The flexibility offered by the Bayesian paradigm provides useful applications to the design of clinical trials, including pilot trials. One of the paradigm's most notable advantages is the ease with which Bayesian designs facilitate formal incorporation of information from various sources [7,8]. This feature enables researchers to effectively use available information. For instance, in situations where investigators have access to historical data, this external information can be combined with data collected in the pilot study through the use of informative priors [9]. By making predictions based on data acquired through a pilot trial, as well as previously available historical information, investigators can be more confident about the feasibility conclusions. Determining whether a phase III trial is feasible is an important decision and, thus, it is best when this decision can be based on all available information.

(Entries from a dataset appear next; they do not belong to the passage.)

-- ==== Sys2Proof/Proofs/PairTakeover.lean ====
section
/-!
SUPPORT and the settled statement on who is ACTIVE: STBY and GRANT, the stages of a swap, and what starts one
(11_module_pair.md R329, R336, R340, R341, R345, R348 to R352; 12_faults_and_guarantees.md R360).
-/
namespace Sys2Proof.Machine

section
variable (m : Mod)

/-! ### Taking the ACTIVE role (R341, R348) -/

theorem Mod.sendArp_only : m.sendArp = { m with sent := m.sendArp.sent } := by
  unfold Mod.sendArp
  dsimp only
  repeat' split
  all_goals rfl

section
variable (n : Nat) (hot : Bool)
@[simp] theorem Mod.lead_role : (m.lead n hot).role = roleACTIVE := (congrArg Mod.role (Mod.sendArp_only _) :)
@[simp] theorem Mod.lead_service : (m.lead n hot).service = m.service := (congrArg Mod.service (Mod.sendArp_only _) :)
@[simp] theorem Mod.lead_obx :
    (m.lead n hot).obx = { m.obx with claim := n, master := true, hpoll := !hot, handover := none, acks := PerChan.const false } :=
  (congrArg Mod.obx (Mod.sendArp_only _) :)
@[simp] theorem Mod.lead_pair :
    (m.lead n hot).pair = { m.pair.store (claimOf n).epoch with following := none, partnerHot := false, hotCycles := 0, fackFor := none,
                                                                waitFetch := none, ownSum := none, peerSum := none, relinquished := false,
                                                                lastChange := m.now, overdueAt := none } :=
  (congrArg Mod.pair (Mod.sendArp_only _) :)
end

/-- Sealing the last set changes the frames to send, and no claim (R341). -/
theorem Mod.sealLast_spec :
    m.sealLast.role = m.role ∧ m.sealLast.service = m.service ∧ m.sealLast.pair = m.pair ∧ m.sealLast.obx.claim = m.obx.claim ∧
      m.sealLast.obx.master = m.obx.master ∧ m.sealLast.obx.hpoll = false :=
  ⟨rfl, rfl, rfl, rfl, rfl, rfl⟩

/-! ### STBY and GRANT (R336, R340) -/

theorem Mod.endChange_only (res : Nat) :
    m.endChange res = { m with lanes := (m.endChange res).lanes, jade := (m.endChange res).jade, amber := (m.endChange res).amber } := by
  unfold Mod.endChange
  split <;> rfl

/-- The claim of the module with a raised EPOCH (R329). -/
def Mod.raisedClaim : Nat := (⟨m.pair.nextEpoch, roleACTIVE, m.sid⟩ : Claim).num

/-- A standby that takes over gives up a change under way and what it has staged. -/
def Mod.cleared : Mod :=
  let n := m.endChange resABORTED
  { n with lanes := n.lanes.map fun l => { l with staged := none, stagedSps := none, stageFail := none }
           pair := { n.pair with swap := none } }

/-- The record of a takeover: the claim taken over and the one raised. -/
def Mod.takeoverEvt (src : Nat) : Evt :=
  mkEvt 0x8001 src 7 0 (leBytes 8 (match m.pair.partner with
    | some p => p.claim
    | none => 0) ++ leBytes 8 m.raisedClaim ++ leBytes 1 (if m.role == roleHOT then 1 else 2))

/-- The standby that a GRANT makes ACTIVE (R341, R345). -/
def Mod.takesOver : Mod :=
  let n := (m.cleared.lead m.raisedClaim (m.role == roleHOT)).put (m.takeoverEvt m.src)
  let k : Mod := { n with pair := { n.pair with changeKind := if m.role == roleHOT then 1 else 2 } }
  if m.role == roleHOT then k.sealLast else k

section
variable (ch : Chan) (f : Frame)

/-- A GRANT of the channel's star that names this standby's claim. -/
def Mod.Granted : Prop :=
  (f.good 0x31 && faddr f.body == starAddr ch && linkOk (Config.farLinkKey (starAddr ch)) f.body) = true ∧ m.isStandby = true ∧
    m.service ≠ .held ∧ cfClaim f.body = m.claimNum m.role ∧ 2 ≤ cfArg0 f.body

theorem Mod.grant_heard (h : m.Granted ch f) :
    m.grant ch f =
      if m.pair.grantOk (m.claimNum m.role) (cfClaim f.body) (cfMcn f.body) (cfArg0 f.body) (cfArg1 f.body) m.obx.t0 = false then
        m.put (mkEvt (Config.otherCode 8 3) m.src 7 0 (leBytes 8 (cfClaim f.body) ++ leBytes 4 (cfArg0 f.body)))
      else m.takesOver := by
  obtain ⟨hk, hs, hh, hc, ha⟩ := h
  refine (if_neg ?_).trans ?_
  · rintro (h | h | h | h | h)
    · exact absurd (hk.symm.trans h) nofun
    · exact absurd (hs.symm.trans h) nofun
    · exact h hc
    · exact Nat.not_lt.mpr ha h
    · exact hh h
  · rfl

As already stated, pilot trials can be designed to assess a range of different design characteristics. However, in this manuscript, we will focus on pilot trials designed to assess the recruitment rate of a planned phase III trial. Especially within the context of rare diseases, recruitment rates can vary greatly between geographic locations, and even recruitment centres [10]. Thus, predicting the number of participants investigators can expect to recruit is an important aspect of the design of a phase III trial. To address this issue, we propose a Bayesian pilot design with go-no go decision rules at the end of the pilot phase that rely on the predicted target sample size obtained from a Gamma-Poisson model [11]. We will combine historical information regarding recruitment rates with data from the pilot trial to predict the recruitment rates in a planned phase III trial. The proposed design settings are tailored to a trial for Systemic Sclerosis (SSc), a rare autoimmune disease. However, the proposed methods can be applied broadly in numerous other disease settings.
In Section 1.1 of this manuscript, we first describe the motivating SSc trial. In Section 2, we provide a description of the proposed design and model. Section 3 follows with a simulation study that aims to assess the use of the proposed model within the motivating trial. We end the manuscript with a discussion in Section 4 and a conclusion in Section 5.
1.1. Motivating example
SSc is a rare and life-threatening autoimmune disease, and the rheumatic disease with the highest case-based mortality [12]. Interstitial lung-disease (ILD) is a complication found in 50 % of patients with SSc and is the leading cause of SSc-related mortality [[13], [14], [15]]. Mycophenolate mofetil (MMF) is an effective treatment for individuals with moderate to severe SSc-ILD [16]. However, it is unknown whether MMF would also be beneficial to patients with mild SSc-ILD. Given that MMF is an immunosuppressant with associated risks, the benefits in the setting of mild SSc-ILD should be demonstrated to justify those risks [17].
There is, thus, interest and need to run a phase III clinical trial to assess the efficacy of MMF in patients with mild SSc-ILD. However, given the rarity of this condition, the feasibility of this phase III trial with respect to recruitment needs to be assessed. Specifically, as patients with mild SSc-ILD represent only a subset of an already rare disease [18], investigators are concerned that they might not be able to recruit the number of participants needed to effectively test the efficacy of MMF in this population. Further, as mentioned above, since MMF is associated with potential risks [17], investigators are uncertain whether patients with only mild disease would agree to participate in a trial with this medication. Therefore, in terms of feasibility, there is concern regarding recruiting enough participants in general; but also, enough participants that will fully adhere to their assigned arm in order to obtain complete data during outcome assessment. This uncertainty provides rationale for SSc-mILD (clinicaltrials.gov NCT05785065), a pilot trial designed to assess the feasibility of a phase III trial.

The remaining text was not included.